RNA-Seq Data Analysis:
Transcriptomic data can reveal:
Expression levels of Olfr1002 across different developmental stages
Co-expressed genes that may function in the same signaling pathway
Alternative splicing variants that could have distinct functional properties
Regulatory factors controlling Olfr1002 expression
Key analytical approaches include:
Differential expression analysis to identify conditions that modulate Olfr1002 expression
Co-expression network analysis to identify genes with similar expression patterns
Enrichment analysis to identify overrepresented pathways among co-expressed genes
Single-cell RNA-seq to determine the precise cellular context of Olfr1002 expression
Proteomic Data Integration:
Proteomic analyses provide complementary information about:
Post-translational modifications of Olfr1002 that may regulate its activity
Protein-protein interactions that mediate signal transduction
Subcellular localization of Olfr1002 and associated proteins
Protein turnover rates that may influence adaptation kinetics
Techniques for proteomic characterization include:
Immunoprecipitation followed by mass spectrometry to identify interacting partners
Phosphoproteomics to map phosphorylation sites involved in receptor desensitization
Spatial proteomics to determine the subcellular distribution of signaling components
APEX2 proximity labeling to identify proteins in the vicinity of Olfr1002
Integration Frameworks:
Several computational approaches can integrate these diverse data types:
Correlation analysis between transcript and protein levels to identify post-transcriptional regulation
Pathway enrichment using both RNA and protein data to identify robust biological processes
Network modeling to link transcriptional regulators to their protein targets
Machine learning approaches to predict functional outcomes based on multi-omics signatures
Case Study: Adaptation Mechanisms
Integrating transcriptomic and proteomic data is particularly valuable for understanding adaptation mechanisms.
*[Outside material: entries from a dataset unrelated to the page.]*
-- ==== Sys2Proof/Machine/State.lean ====
section
/-! DEFINITION. The state of the machine as plain data: the five registers of the block, the levels its sinks hold,
what its operations gave back and recorded, and the inputs that wait outside it. -/

namespace Sys2Proof.Machine

/-- The kind of an access in a diagnostic (R10, R213). -/
inductive AccessKind where
  | read
  | write
deriving DecidableEq, Repr

/-- What an operation records (R10, R12). -/
inductive Event where
  /-- `Exchange(b_out, b_in)`: one byte exchange with the serial peer. -/
  | exchange (bOut bIn : Byte)
  /-- `Diag(off, kind)`: one diagnostic to the host's sink. -/
  | diag (off : Offset) (kind : AccessKind)
deriving DecidableEq, Repr

/-- What an operation gives back: a read gives a 32-bit value, SAVE a snapshot (R12, R80). -/
inductive Result where
  | word (val : Word)
  | snapshot (snap : Regs)
deriving DecidableEq, Repr

/-- The whole machine. Only `regs` is state of the block (R20); the rest is what its outputs, its operations and its
inputs are outside it (log entries 1, 4, 5, 6, 7). -/
structure State where
  /-- The five registers (R20). -/
  regs : Regs
  /-- The level the interrupt sink last received, true = 1 = asserted (R37, R203, R206). -/
  irq : Bool
  /-- The levels the four select-line sinks last received: bit i is `cs_level[i]`, 0 = asserted (R38, R160, R161). -/
  csLevel : BitVec 4
  /-- What the latest operation gave back; `none` after one that gives nothing back (R12). -/
  result : Option Result
  /-- The events recorded so far, oldest first (R12). -/
  events : List Event
  /-- The operations issued and not yet taken, the next one first (R12, R15, R69). -/
  pending : List Request
  /-- What the peer answers to the coming exchanges, as far as it is said (R14, R92); after these `Config.peerByte`. -/
  peerScript : List Byte
  /-- How many exchanges there have been: the index of the next draw of `Config.peerByte` (log entry 7). -/
  peerDraws : Nat
  /-- Every change of the select levels so far, oldest first, as the peer saw it (R14; log entry 6). -/
  selectLog : List SelectChange
  /-- Which of the platform's instances this is (R214; log entry 7). -/
  instanceId : Nat
deriving DecidableEq, Repr

/-- The block raises no exception, no trap and no bus error, and every admitted operation completes (R113, R200): a
step never ends in a fault, and this type has no constructor (safe: there is nothing to raise). -/
inductive Fault where
deriving DecidableEq, Repr

/-- Why the model gives a request no meaning (R16). -/
inductive Refusal where
  /-- Raised by an arm of `exec` for an instruction without a meaning; none is left. Safe: nothing can be proved of it. -/
  | notModelled (mnemonic : String)
  /-- Raised by `step` for a request the decoder rejects (R88). Safe: "a refusal errs toward unprovable" (R16). -/
  | undecodable (why : Reject)
deriving DecidableEq, Repr

/-- The register values of reset (R41). -/
def resetRegs : Regs where
  cr1 := 0x00000000#32
  cr2 := 0x00000000#32
  sr := 0x00000002#32
  dr := 0x0000000C#32
  csctrl := 0x00000000#32

/-- The machine right after reset (R41, R241, R242): the block at its reset values, the outputs de-asserted, nothing
given back, recorded or waiting (log entries 2, 5, 6, 7). -/
def State.reset : State where
  regs := resetRegs
  irq := false
  csLevel := 0xF#4
  result := none
  events := []
  pending := []
  peerScript := []
  peerDraws := 0
  selectLog := []
  instanceId := 0

/-- An instance as its owner creates it, "with all registers zero" and not yet reset (R184). No rule gives the output
levels there, so they are arguments (91_not_in_source.md N18). -/
def State.created (irq : Bool) (csLevel : BitVec 4) : State :=
  { State.reset with regs := ⟨0#32, 0#32, 0#32, 0#32, 0#32⟩, irq := irq, csLevel := csLevel }

end Sys2Proof.Machine
end

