/-- 41_transfer_engine.md section 1: with RXNE = 0 a DR write exchanges one byte and DR becomes the peer's answer, RXNE
and TXE rise, nothing else of SR changes. That the outbound byte is bits 7:0 is the spec's own decision D6 (log entry
10); that DR[31:8] is 0 after it is D7 (log entry 11). The answer is the scripted one where there is a script, and
otherwise free (log entry 6). -/
def Obligations.WriteOfDrWhileEmptyExchangesOneByte : Prop :=
  ∀ (s : State) (v : Word), bit s.regs.sr 0 = false →
    decode ⟨0x240C#14, .value v⟩ = .ok (.wrDr v) ∧
    ∃ (bIn : Byte) (dr' sr' : Word),
      (∀ b rest, s.peerScript = b :: rest → bIn = b) ∧
      exec (.wrDr v) s = .next { s with
        regs := { s.regs with dr := dr', sr := sr' }, irq := irqFn s.regs.cr2 sr', result := none,
        events := s.events ++ [.exchange (v.extractLsb' 0 8) bIn],
        peerScript := s.peerScript.tail, peerDraws := s.peerDraws + 1 } ∧
      (∀ k, k < 32 → bit dr' k = if k < 8 then bIn.getLsbD k else false) ∧
      (∀ k, k < 32 → bit sr' k = (bit s.regs.sr k || decide (k = 0) || decide (k = 1)))

/-- 00_scope.md section 6, 41_transfer_engine.md section 1 (the open parameter `Peer`, D8): every one of the 256 answers
is admitted in every state with RXNE = 0, as some script of the peer (log entry 6). That the outbound byte is bits 7:0
is the spec's own decision D6 (log entry 10), that DR is the answer zero-extended is D7 (log entry 11). -/
def Obligations.EveryAnswerOfThePeerIsAdmitted : Prop :=
  ∀ (s : State) (v : Word) (b : Byte), srRxne s.regs.sr = false →
    ∃ script t, exec (.wrDr v) { s with peerScript := script } = .next t ∧
      t.regs.dr = b.setWidth 32 ∧ t.events = s.events ++ [.exchange (v.extractLsb' 0 8) b]

/-- R145 (which the spec derives): nothing gates a transfer but RXNE. Two states that agree on RXNE and in which the
peer gives the same answer exchange the same bytes and reach the same DR, RXNE and TXE, whatever CR1, CR2, CSCTRL, the
select levels and the other bits of SR hold. -/
def Obligations.NothingGatesATransferButRxne : Prop :=
  ∀ (s s' t t' : State) (v : Word) (b : Byte) (rest rest' : List Byte),
    srRxne s.regs.sr = false → srRxne s'.regs.sr = false →
    s.peerScript = b :: rest → s'.peerScript = b :: rest' →
    exec (.wrDr v) s = .next t → exec (.wrDr v) s' = .next t' →
    t.regs.dr = t'.regs.dr ∧ srRxne t.regs.sr = srRxne t'.regs.sr ∧ srTxe t.regs.sr = srTxe t'.regs.sr ∧
      t.events.drop s.events.length = t'.events.drop s'.events.length

/-- R148 as a run (section 2 of 41_transfer_engine.md): alternating DR writes and DR reads from an empty buffer moves
any number of bytes without loss: every byte goes out once and in order, and neither error flag changes. That bits 7:0
of each written value go out is the spec's own decision D6 (log entry 10). -/
def Obligations.AlternatingTransfersLoseNothing : Prop :=
  ∀ (bytes : List Word) (s : State), srRxne s.regs.sr = false →
    ∃ t, execAll (bytes.flatMap fun b => expand (.xfer b)) s = .next t ∧
      srRxne t.regs.sr = false ∧
      srOverrun t.regs.sr = srOverrun s.regs.sr ∧ srUnderrun t.regs.sr = srUnderrun s.regs.sr ∧
      sentBytes t.events = sentBytes s.events ++ bytes.map fun b => b.extractLsb' 0 8

/-! ### The status register, over all operations (10_state.md) -/

/-- R29, R34: no operation changes BSY or a reserved bit of SR (bits 31:4) but RESET, which loads 0, and RESTORE, which
loads any value. -/
def Obligations.BsyAndReservedSrBitsAreDead : Prop :=
  ∀ (i : Instr) (s : State) (k : Nat), 4 ≤ k → k < 32 → ∃ t, exec i s = .next t ∧
    bit t.regs.sr k = match i with
      | .reset => false
      | .restore snap => bit snap.sr k
      | _ => bit s.regs.sr k

/-- R31: RXNE after every operation. -/
def Obligations.RxneAfterEveryOperation : Prop :=
  ∀ (i : Instr) (s : State), ∃ t, exec i s = .next t ∧
    bit t.regs.sr 0 = match i with
      | .wrDr _ => true
      | .rdDr => false
      | .reset => false
      | .restore snap => bit snap.sr 0
      | _ => bit s.regs.sr 0

/-- R32, R33: OVERRUN and UNDERRUN after every operation. They rise only by a DR write with RXNE = 1 and a DR read with
RXNE = 0, fall only by a write of 1, RESET or RESTORE, and may both be 1 (a read and two writes of DR from reset). -/
def Obligations.ErrorFlagsAfterEveryOperation : Prop :=
  (∀ (i : Instr) (s : State), ∃ t, exec i s = .next t ∧
    (bit t.regs.sr 3 = match i with
      | .wrDr _ => bit s.regs.sr 3 || bit s.regs.sr 0
      | .wrSr v => bit s.regs.sr 3 && !bit v 3
      | .reset => false
      | .restore snap => bit snap.sr 3
      | _ => bit s.regs.sr 3) ∧
    (bit t.regs.sr 2 = match i with
      | .rdDr => bit s.regs.sr 2 || !bit s.regs.sr 0
      | .wrSr v => bit s.regs.sr 2 && !bit v 2
      | .reset => false
      | .restore snap => bit snap.sr 2
      | _ => bit s.regs.sr 2)) ∧
  (∀ v w : Word, ∃ t, execAll [.rdDr, .wrDr v, .wrDr w] State.reset = .next t ∧
    bit t.regs.sr 3 = true ∧ bit t.regs.sr 2 = true)

/-- R30 (which the spec derives): TXE after every operation; only a RESTORE that loads 0 clears it. -/
def Obligations.TxeAfterEveryOperation : Prop :=
  ∀ (i : Instr) (s : State), ∃ t, exec i s = .next t ∧
    (bit t.regs.sr 1 = match i with
      | .wrDr _ => bit s.regs.sr 1 || !bit s.regs.sr 0
      | .reset => true
      | .restore snap => bit snap.sr 1
      | _ => bit s.regs.sr 1)

/-- R42 (which the spec derives), the other four registers: who can change each. -/
def Obligations.OnlyTheNamedOperationsChangeARegister : Prop :=
  ∀ (i : Instr) (s : State), ∃ t, exec i s = .next t ∧
    (t.regs.cr1 ≠ s.regs.cr1 → (∃ v, i = .wrCr1 v) ∨ i = .reset ∨ ∃ r, i = .restore r) ∧
    (t.regs.cr2 ≠ s.regs.cr2 → (∃ v, i = .wrCr2 v) ∨ i = .reset ∨ ∃ r, i = .restore r) ∧
    (t.regs.dr ≠ s.regs.dr →
      ((∃ v, i = .wrDr v) ∧ srRxne s.regs.sr = false) ∨ i = .reset ∨ ∃ r, i = .restore r) ∧
    (t.regs.csctrl ≠ s.regs.csctrl → (∃ v, i = .wrCsctrl v) ∨ i = .reset ∨ ∃ r, i = .restore r)

/-- R249 (which the spec derives): writing back the value just read from SR clears both error flags and leaves every
other bit of SR alone. -/
def Obligations.WritingBackSrClearsTheErrors : Prop :=
  ∀ s : State, ∃ t u v, exec .rdSr s = .next t ∧ t.result = some (.word v) ∧ exec (.wrSr v) t = .next u ∧
    bit u.regs.sr 3 = false ∧ bit u.regs.sr 2 = false ∧
    ∀ k, k < 32 → k ≠ 3 → k ≠ 2 → bit u.regs.sr k = bit s.regs.sr k

/-- R208 (which the spec derives): within one operation at most one error condition arises, and each arises only from
its own operation. -/
def Obligations.AtMostOneErrorPerOperation : Prop :=
  ∀ (i : Instr) (s t : State), exec i s = .next t → (∀ r, i ≠ .restore r) →
    ((bit s.regs.sr 3 = false ∧ bit t.regs.sr 3 = true) →
      (∃ v, i = .wrDr v) ∧ bit t.regs.sr 2 = bit s.regs.sr 2 ∧ t.events = s.events) ∧
    ((bit s.regs.sr 2 = false ∧ bit t.regs.sr 2 = true) →
      i = .rdDr ∧ bit t.regs.sr 3 = bit s.regs.sr 3 ∧ t.events = s.events) ∧
    (∀ off kind, t.events = s.events ++ [.diag off kind] → t.regs = s.regs)

/-! ### The Interrupt Evaluator (60_exceptions.md) -/

/-- R202: IRQ_FN in bit form, and it reads no other bit of CR2 or SR. -/
def Obligations.IrqFunctionIsTheThreePairs : Prop :=
  (∀ cr2 sr : Word, irqFn cr2 sr =
    ((bit cr2 7 && bit sr 1) || (bit cr2 6 && bit sr 0) || (bit cr2 5 && (bit sr 3 || bit sr 2)))) ∧
  (∀ cr2 cr2' sr sr' : Word, (∀ k, 5 ≤ k → k ≤ 7 → bit cr2 k = bit cr2' k) →
    (∀ k, k ≤ 3 → bit sr k = bit sr' k) → irqFn cr2 sr = irqFn cr2' sr')

/-- 60_exceptions.md section 2 (R203; that RESET runs IRQ_EVAL is the spec's own decision D10, log entry 13): which
operations re-evaluate the interrupt level, and that every other one leaves it as it was. That RESTORE loads any value is
D12 (log entry 15). -/
def Obligations.WhenTheInterruptLevelMoves : Prop :=
  ∀ (i : Instr) (s : State), ∃ t, exec i s = .next t ∧
    t.irq = match i with
      | .wrCr2 v => irqFn v s.regs.sr
      | .wrSr _ => irqFn s.regs.cr2 t.regs.sr
      | .rdDr => irqFn s.regs.cr2 t.regs.sr
      | .wrDr _ => irqFn s.regs.cr2 t.regs.sr
      | .reset => false
      | .restore snap => irqFn snap.cr2 snap.sr
      | _ => s.irq

/-- R207 (which the spec derives): in a state of the kind reached without RESTORE, a WR_CR2 that sets TXEIE raises the
interrupt, and no other operation but RESET and RESTORE lowers it while TXEIE is set. -/
def Obligations.TxeieHoldsTheInterrupt : Prop :=
  ∀ s : State, OutputsAgree s → NoRestoreRegs s.regs →
    (∀ v, bit v 7 = true → ∃ t, exec (.wrCr2 v) s = .next t ∧ t.irq = true) ∧
    (cr2Txeie s.regs.cr2 = true → ∀ i, (∀ v, i ≠ .wrCr2 v) → i ≠ .reset → (∀ r, i ≠ .restore r) →
      ∃ t, exec i s = .next t ∧ t.irq = true ∧ cr2Txeie t.regs.cr2 = true)

/-- Every step keeps each output level equal to the function the rules derive it by (R13, R203, R162). -/
def Obligations.EveryStepKeepsTheOutputsDerived : Prop :=
  ∀ s t : State, OutputsAgree s → step s = .next t → OutputsAgree t

/-- The outputs agree right after reset (R241; the spec's own decision D10, log entry 13). -/
def Obligations.OutputsAreDerivedAtReset : Prop := OutputsAgree State.reset

/-! ### The Chip-Select Controller (42_chip_select.md) -/

/-- R160, R161, R163: level i is 0 exactly when bits i and i+4 of CSCTRL are both 1, in vector form too; CS_EVAL writes
nothing of the block but the levels and reads nothing above bit 7. What the peer has seen of the lines (`selectLog`)
stands outside the block and is the model's own (log entry 6). -/
def Obligations.SelectLevelsAreEnableAndRequestInverted : Prop :=
  (∀ (v : Word) (i : Nat), i < 4 → (csFn v).getLsbD i = !(bit v i && bit v (i + 4))) ∧
  (∀ v : Word, csFn v = ~~~(v.extractLsb' 0 4 &&& v.extractLsb' 4 4)) ∧
  (∀ s : State, csEval s =
    { s with csLevel := csFn s.regs.csctrl, selectLog := selectSeen s (csFn s.regs.csctrl) }) ∧
  (∀ v w : Word, (∀ k, k < 8 → bit v k = bit w k) → csFn v = csFn w)

/-- 42_chip_select.md (R162): CS_EVAL runs at the end of WR_CSCTRL, RESET and RESTORE; no other operation changes CSCTRL,
and under every other one each level keeps its value. That WR_CSCTRL stores all 32 bits is the spec's own decision D9
(log entry 12), that RESTORE loads any value is D12 (log entry 15). -/
def Obligations.WhenTheSelectLevelsMove : Prop :=
  ∀ (i : Instr) (s : State), ∃ t, exec i s = .next t ∧
    (t.csLevel = match i with
      | .wrCsctrl v => csFn v
      | .reset => csFn 0x00000000#32
      | .restore snap => csFn snap.csctrl
      | _ => s.csLevel) ∧
    (t.regs.csctrl = match i with
      | .wrCsctrl v => v
      | .reset => 0x00000000#32
      | .restore snap => snap.csctrl
      | _ => s.regs.csctrl)
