-- ==== Sys2Proof/Tests/Slice0.lean ====
section
/-! SUPPORT. Tests whose expected values are the spec's own vectors (95_test_vectors.md E1 to E8 and V1 to V11; 14-bit
descriptors written out from the columns sz, cls and off of rule R87), and for every statement with hypotheses a
concrete state that meets them. -/

namespace Sys2Proof.Tests

open Sys2Proof Sys2Proof.Machine

/-! ### Helpers -/

/-- "Start: `RESTORE r`" of the vectors: the registers with the outputs that follow from them, and a peer that answers
with the given bytes. -/
def start (r : Regs) (script : List Byte := []) : State :=
  { State.reset with regs := r, irq := irqFn r.cr2 r.sr, csLevel := csFn r.csctrl, peerScript := script }

/-- Whether an outcome is a next state with the given property. -/
def answers (o : Host.Outcome State Fault Refusal) (p : State → Bool) : Bool :=
  match o with
  | .next t => p t
  | .fault _ => false
  | .refused _ => false

/-- Whether a request is refused, by that name. -/
def refusedAs (r : Request) (why : Reject) : Bool :=
  match decode r with
  | .ok _ => false
  | .error w => w == why

/-- Whether a request decodes to that operation. -/
def decodesTo (r : Request) (i : Instr) : Bool :=
  match decode r with
  | .ok j => j == i
  | .error _ => false

/-- Whether the operation of a table word is that one, and the first step after reset runs it to a next state. -/
def tableRuns (w : Nat) (i : Instr) : Bool :=
  decodeTableWord 16 w == some i && answers (step (State.reset.withFetchWord 16 w)) fun t => t.pending == []

/-- A snapshot for RESTORE. -/
def snap : Regs := ⟨0x44#32, 0x60#32, 0x03#32, 0x55#32, 0x11#32⟩

/-! ### Decoding: one descriptor for every constructor, bits sz cls off from R87 -/

theorem test_decode_rdCr1 : decodesTo ⟨0b10000000000000#14, .nothing⟩ .rdCr1 = true := by decide
theorem test_decode_wrCr1 : decodesTo ⟨0b10010000000000#14, .value 0x44#32⟩ (.wrCr1 0x44#32) = true := by decide
theorem test_decode_rdCr2 : decodesTo ⟨0b10000000000100#14, .nothing⟩ .rdCr2 = true := by decide
theorem test_decode_wrCr2 : decodesTo ⟨0b10010000000100#14, .value 0x60#32⟩ (.wrCr2 0x60#32) = true := by decide
theorem test_decode_rdSr : decodesTo ⟨0b10000000001000#14, .nothing⟩ .rdSr = true := by decide
theorem test_decode_wrSr : decodesTo ⟨0b10010000001000#14, .value 0x0C#32⟩ (.wrSr 0x0C#32) = true := by decide
theorem test_decode_rdDr : decodesTo ⟨0b10000000001100#14, .nothing⟩ .rdDr = true := by decide
theorem test_decode_wrDr : decodesTo ⟨0b10010000001100#14, .value 0xAA#32⟩ (.wrDr 0xAA#32) = true := by decide
theorem test_decode_rdCsctrl : decodesTo ⟨0b10000000010000#14, .nothing⟩ .rdCsctrl = true := by decide
theorem test_decode_wrCsctrl :
    decodesTo ⟨0b10010000010000#14, .value 0x11#32⟩ (.wrCsctrl 0x11#32) = true := by decide
theorem test_decode_rdInvalid : decodesTo ⟨0b10000000010100#14, .nothing⟩ (.rdInvalid 0x14#10) = true := by decide
theorem test_decode_wrInvalid :
    decodesTo ⟨0b10011111111111#14, .value 7#32⟩ (.wrInvalid 0x3FF#10 7#32) = true := by decide
theorem test_decode_reset : decodesTo ⟨0b00100000000000#14, .nothing⟩ .reset = true := by decide
theorem test_decode_save : decodesTo ⟨0b00100000000001#14, .nothing⟩ .save = true := by decide
theorem test_decode_restore : decodesTo ⟨0b00100000000010#14, .snapshot snap⟩ (.restore snap) = true := by decide

/-- V11, the refused descriptors of the three bus widths, on a read and on a write. -/
theorem test_refused_widths :
    refusedAs ⟨0x0000#14, .nothing⟩ .accessWidth = true ∧ refusedAs ⟨0x1000#14, .nothing⟩ .accessWidth = true ∧
    refusedAs ⟨0x3000#14, .nothing⟩ .accessWidth = true ∧ refusedAs ⟨0x040C#14, .value 0#32⟩ .accessWidth = true ∧
    refusedAs ⟨0x140C#14, .value 0#32⟩ .accessWidth = true ∧
    refusedAs ⟨0x340C#14, .value 0#32⟩ .accessWidth = true := by decide

/-- V11, the other refused descriptors. -/
theorem test_refused_classes_and_selectors :
    refusedAs ⟨0x2C0C#14, .nothing⟩ .reservedClass = true ∧ refusedAs ⟨0x0C00#14, .nothing⟩ .reservedClass = true ∧
    refusedAs ⟨0x3FFF#14, .nothing⟩ .reservedClass = true ∧ refusedAs ⟨0x2800#14, .nothing⟩ .hostWidth = true ∧
    refusedAs ⟨0x0803#14, .nothing⟩ .hostSelector = true ∧
    refusedAs ⟨0x0BFF#14, .nothing⟩ .hostSelector = true := by decide

/-- An operand of the wrong kind (log entry 3). -/
theorem test_refused_operands :
    refusedAs ⟨0x2000#14, .value 0#32⟩ .operandKind = true ∧ refusedAs ⟨0x2400#14, .nothing⟩ .operandKind = true ∧
    refusedAs ⟨0x0802#14, .value 0#32⟩ .operandKind = true := by decide

/-- The rows of the table as the host numbers them: decoded, and run as the first step after reset. -/
theorem test_table_words_run :
    tableRuns 0x2000 .rdCr1 = true ∧ tableRuns 0x2400 (.wrCr1 0#32) = true ∧
    tableRuns 0x2004 .rdCr2 = true ∧ tableRuns 0x2404 (.wrCr2 0#32) = true ∧
    tableRuns 0x2008 .rdSr = true ∧ tableRuns 0x2408 (.wrSr 0#32) = true ∧
    tableRuns 0x200C .rdDr = true ∧ tableRuns 0x240C (.wrDr 0#32) = true ∧
    tableRuns 0x2010 .rdCsctrl = true ∧ tableRuns 0x2410 (.wrCsctrl 0#32) = true ∧
    tableRuns 0x2014 (.rdInvalid 0x14#10) = true ∧ tableRuns 0x2414 (.wrInvalid 0x14#10 0#32) = true ∧
    tableRuns 0x0800 .reset = true ∧ tableRuns 0x0801 .save = true ∧
    tableRuns 0x0802 (.restore ⟨0#32, 0#32, 0#32, 0#32, 0#32⟩) = true := by decide

/-! ### WellFormed: the ill-formed terms are refused (R61, R62) -/

theorem test_wellFormed_refuses_reads :
    ∀ off ∈ registerOffsets, ¬ (Instr.rdInvalid off).WellFormed := by decide
theorem test_wellFormed_refuses_writes :
    ∀ off ∈ registerOffsets, ¬ (Instr.wrInvalid off 0#32).WellFormed := by decide
theorem test_wellFormed_accepts :
    (Instr.rdInvalid 0x001#10).WellFormed ∧ (Instr.rdInvalid 0x00D#10).WellFormed ∧
    (Instr.wrInvalid 0x014#10 0#32).WellFormed ∧ (Instr.wrInvalid 0x3FF#10 0#32).WellFormed := by decide

/-! ### One step each -/

/-- E1. -/
theorem test_reset_state :
    State.reset.regs = ⟨0#32, 0#32, 0x2#32, 0xC#32, 0#32⟩ ∧ State.reset.irq = false ∧
    State.reset.csLevel = 0xF#4 := by decide

/-- V1: CR1 stores and reads back its reserved bits. -/
theorem test_wrCr1_all_bits : answers (exec (.wrCr1 0xFFFFFFFF#32) State.reset) (fun t =>
    t.regs.cr1 == 0xFFFFFFFF#32 && t.regs.sr == 0x2#32 && !t.irq && t.csLevel == 0xF#4) = true := by decide
theorem test_rdCr1 : answers (exec .rdCr1 (start ⟨0x80000001#32, 0#32, 0x2#32, 0xC#32, 0#32⟩)) (fun t =>
    t.result == some (.word 0x80000001#32)) = true := by decide

/-- V1, V2: a source already pending raises the interrupt at once; SSOE enables nothing. -/
theorem test_wrCr2_pending : answers (exec (.wrCr2 0x80#32) State.reset) (fun t =>
    t.regs.cr2 == 0x80#32 && t.irq) = true := by decide
theorem test_wrCr2_ssoe : answers (exec (.wrCr2 0x10#32) (start ⟨0#32, 0#32, 0x8F#32, 0xC#32, 0#32⟩)) (fun t =>
    t.regs.cr2 == 0x10#32 && !t.irq) = true := by decide
theorem test_rdCr2 : answers (exec .rdCr2 (start ⟨0#32, 0xFFFFFFFF#32, 0x2#32, 0xC#32, 0#32⟩)) (fun t =>
    t.result == some (.word 0xFFFFFFFF#32) && t.irq) = true := by decide

/-- E4, V3: write-one-to-clear, and nothing else. -/
theorem test_wrSr_clears_both : answers (exec (.wrSr 0x0C#32) (start ⟨0#32, 0#32, 0x0E#32, 0xC#32, 0#32⟩)) (fun t =>
    t.regs.sr == 0x02#32) = true := by decide
theorem test_wrSr_sets_nothing : answers (exec (.wrSr 0x83#32) (start ⟨0#32, 0#32, 0x0C#32, 0xC#32, 0#32⟩)) (fun t =>
    t.regs.sr == 0x0C#32) = true := by decide
theorem test_rdSr_plain : answers (exec .rdSr (start ⟨0#32, 0#32, 0x8F#32, 0xC#32, 0#32⟩)) (fun t =>
    t.result == some (.word 0x8F#32) && t.regs.sr == 0x8F#32) = true := by decide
For example, recent research has shown that adaptation in the olfactory bulb is heterogeneous across the glomerular population and is more pronounced at higher odor concentrations . This phenomenon could be explained by:
Differential expression of phosphodiesterases that terminate cAMP signaling
Varying levels of receptor kinases that phosphorylate activated receptors
Distinct patterns of internalization machinery expression
Differences in calcium buffering capacity across cell types
By mapping these components at both RNA and protein levels, researchers can build predictive models of which neurons are most susceptible to adaptation and the molecular mechanisms responsible for this differential sensitivity.